Wednesday, December 21, 2011

Internet creating havoc for judges and jurors

This is a troubling time when it comes to the use of the Internet in the courtroom. Faced with rapidly changing technology, judges are struggling to keep jurors from getting and spreading information about current cases online, reported Stateline. Doing online research on the defendant’s criminal record or consulting Facebook friends on a vote for sentencing might seem acceptable to some jurors, but it violates the oath “to base your verdict solely upon the evidence” as presented in the courtroom.

Internet research and communication in many cases is not malicious: Jurors may be driven by the desire to make sure they understand all the facts and definitions of complex legal terms. “Jurors are instructed in a number of ways as to their supremacy in judging the facts,” said Michael Hoenig, a products liability lawyer and author of several law journal articles on jurors and Internet use, in an email to Stateline. “Such instructions may, despite admonitions against Internet forays, act to ‘empower’ and embolden jurors into ‘searching for the truth’ even outside the courtroom.”

Even though a majority of states now prohibit Internet research or communication by jurors, studies have found that many jurors misconstrue the instructions or simply refuse to limit their Internet use during a trial.

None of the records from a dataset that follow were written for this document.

@[simp] theorem setPath_pkg (p : Nat) (q : Path) : (setPath s p q).pkg = s.pkg := rfl
@[simp] theorem setPath_mbx (p : Nat) (q : Path) : (setPath s p q).mbx = s.mbx := rfl
@[simp] theorem setPath_mbxRun (p : Nat) (q : Path) : (setPath s p q).mbxRun = s.mbxRun := rfl
@[simp] theorem setPath_parts (p : Nat) (q : Path) : (setPath s p q).parts = s.parts := rfl
@[simp] theorem setPath_droops (p : Nat) (q : Path) : (setPath s p q).droops = s.droops := rfl
@[simp] theorem setPath_wsphase (p : Nat) (q : Path) : (setPath s p q).wsphase = s.wsphase := rfl
@[simp] theorem setPath_scrub (p : Nat) (q : Path) : (setPath s p q).scrub = s.scrub := rfl
@[simp] theorem setPath_ctxs (p : Nat) (q : Path) : (setPath s p q).ctxs = s.ctxs := rfl
@[simp] theorem setPath_ctxRegs (p : Nat) (q : Path) : (setPath s p q).ctxRegs = s.ctxRegs := rfl
@[simp] theorem setPath_services (p : Nat) (q : Path) : (setPath s p q).services = s.services := rfl
@[simp] theorem setPath_keys (p : Nat) (q : Path) : (setPath s p q).keys = s.keys := rfl
@[simp] theorem setPath_vectors (p : Nat) (q : Path) : (setPath s p q).vectors = s.vectors := rfl
@[simp] theorem setPath_msix (p : Nat) (q : Path) : (setPath s p q).msix = s.msix := rfl
@[simp] theorem setPath_queueRegs (p : Nat) (q : Path) : (setPath s p q).queueRegs = s.queueRegs := rfl
@[simp] theorem setPath_queues (p : Nat) (q : Path) : (setPath s p q).queues = s.queues := rfl
@[simp] theorem setPath_records (p : Nat) (q : Path) : (setPath s p q).records = s.records := rfl
@[simp] theorem setPath_launches (p : Nat) (q : Path) : (setPath s p q).launches = s.launches := rfl
@[simp] theorem setPath_wgs (p : Nat) (q : Path) : (setPath s p q).wgs = s.wgs := rfl
@[simp] theorem setPath_gangs (p : Nat) (q : Path) : (setPath s p q).gangs = s.gangs := rfl
@[simp] theorem setPath_paths (p : Nat) (q : Path) : (setPath s p q).paths = aSet p q s.paths := rfl
@[simp] theorem setPath_v (p : Nat) (q : Path) : (setPath s p q).v = s.v := rfl
@[simp] theorem setPath_g (p : Nat) (q : Path) : (setPath s p q).g = s.g := rfl
@[simp] theorem setPath_p (p : Nat) (q : Path) : (setPath s p q).p = s.p := rfl
@[simp] theorem setPath_csr (p : Nat) (q : Path) : (setPath s p q).csr = s.csr := rfl
@[simp] theorem setPath_acc (p : Nat) (q : Path) : (setPath s p q).acc = s.acc := rfl
@[simp] theorem setPath_tiles (p : Nat) (q : Path) : (setPath s p q).tiles = s.tiles := rfl
@[simp] theorem setPath_scratch (p : Nat) (q : Path) : (setPath s p q).scratch = s.scratch := rfl
@[simp] theorem setPath_oldScratch (p : Nat) (q : Path) : (setPath s p q).oldScratch = s.oldScratch := rfl
@[simp] theorem setPath_mem (p : Nat) (q : Path) : (setPath s p q).mem = s.mem := rfl
@[simp] theorem setPath_poison (p : Nat) (q : Path) : (setPath s p q).poison = s.poison := rfl
@[simp] theorem setPath_ops (p : Nat) (q : Path) : (setPath s p q).ops = s.ops := rfl
@[simp] theorem setPath_l1 (p : Nat) (q : Path) : (setPath s p q).l1 = s.l1 := rfl
@[simp] theorem setPath_lines (p : Nat) (q : Path) : (setPath s p q).lines = s.lines := rfl
@[simp] theorem setPath_snoop (p : Nat) (q : Path) : (setPath s p q).snoop = s.snoop := rfl
@[simp] theorem setPath_regions (p : Nat) (q : Path) : (setPath s p q).regions = s.regions := rfl
@[simp] theorem setPath_cache (p : Nat) (q : Path) : (setPath s p q).cache = s.cache := rfl
@[simp] theorem setPath_ro (p : Nat) (q : Path) : (setPath s p q).ro = s.ro := rfl
@[simp] theorem setPath_roDrops (p : Nat) (q : Path) : (setPath s p q).roDrops = s.roDrops := rfl
@[simp] theorem setPath_nodes (p : Nat) (q : Path) : (setPath s p q).nodes = s.nodes := rfl
@[simp] theorem setPath_tlb (p : Nat) (q : Path) : (setPath s p q).tlb = s.tlb := rfl
@[simp] theorem setPath_ats (p : Nat) (q : Path) : (setPath s p q).ats = s.ats := rfl
@[simp] theorem setPath_hostSent (p : Nat) (q : Path) : (setPath s p q).hostSent = s.hostSent := rfl
@[simp] theorem setPath_invals (p : Nat) (q : Path) : (setPath s p q).invals = s.invals := rfl
@[simp] theorem setPath_invalDone (p : Nat) (q : Path) : (setPath s p q).invalDone = s.invalDone := rfl
@[simp] theorem setPath_icache (p : Nat) (q : Path) : (setPath s p q).icache = s.icache := rfl
@[simp] theorem setPath_beacons (p : Nat) (q : Path) : (setPath s p q).beacons = s.beacons := rfl
@[simp] theorem setPath_cmds (p : Nat) (q : Path) : (setPath s p q).cmds = s.cmds := rfl
@[simp] theorem setPath_targets (p : Nat) (q : Path) : (setPath s p q).targets = s.targets := rfl
@[simp] theorem setPath_frames (p : Nat) (q : Path) : (setPath s p q).frames = s.frames := rfl
@[simp] theorem setPath_passes (p : Nat) (q : Path) : (setPath s p q).passes = s.passes := rfl
@[simp] theorem setPath_peers (p : Nat) (q : Path) : (setPath s p q).peers = s.peers := rfl
@[simp] theorem setPath_far (p : Nat) (q : Path) : (setPath s p q).far = s.far := rfl
@[simp] theorem setPath_pubs (p : Nat) (q : Path) : (setPath s p q).pubs = s.pubs := rfl
@[simp] theorem setPath_clock (p : Nat) (q : Path) : (setPath s p q).clock = s.clock := rfl
@[simp] theorem setPath_turnSched (p : Nat) (q : Path) : (setPath s p q).turnSched = s.turnSched := rfl
@[simp] theorem setPath_fresh (p : Nat) (q : Path) : (setPath s p q).fresh = s.fresh := rfl
@[simp] theorem setPath_free (p : Nat) (q : Path) : (setPath s p q).free = s.free := rfl
@[simp] theorem setPath_stamp (p : Nat) (q : Path) : (setPath s p q).stamp = s.stamp := rfl
@[simp] theorem setPath_agenda (p : Nat) (q : Path) : (setPath s p q).agenda = s.agenda := rfl
@[simp] theorem setPath_subject (p : Nat) (q : Path) : (setPath s p q).subject = s.subject := rfl
@[simp] theorem setPath_issuing (p : Nat) (q : Path) : (setPath s p q).issuing = s.issuing := rfl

In a pilot study of 500 jurors across the country conducted by the National Center for State Courts (NCSC), researchers found that even after jurors had been instructed that they could not tweet, email, use Facebook, or communicate electronically with friends or family members about a case, one-third of respondents either didn’t understand or incorrectly understood what they could and couldn’t do when it came to using the Internet while acting as a juror, reported Stateline.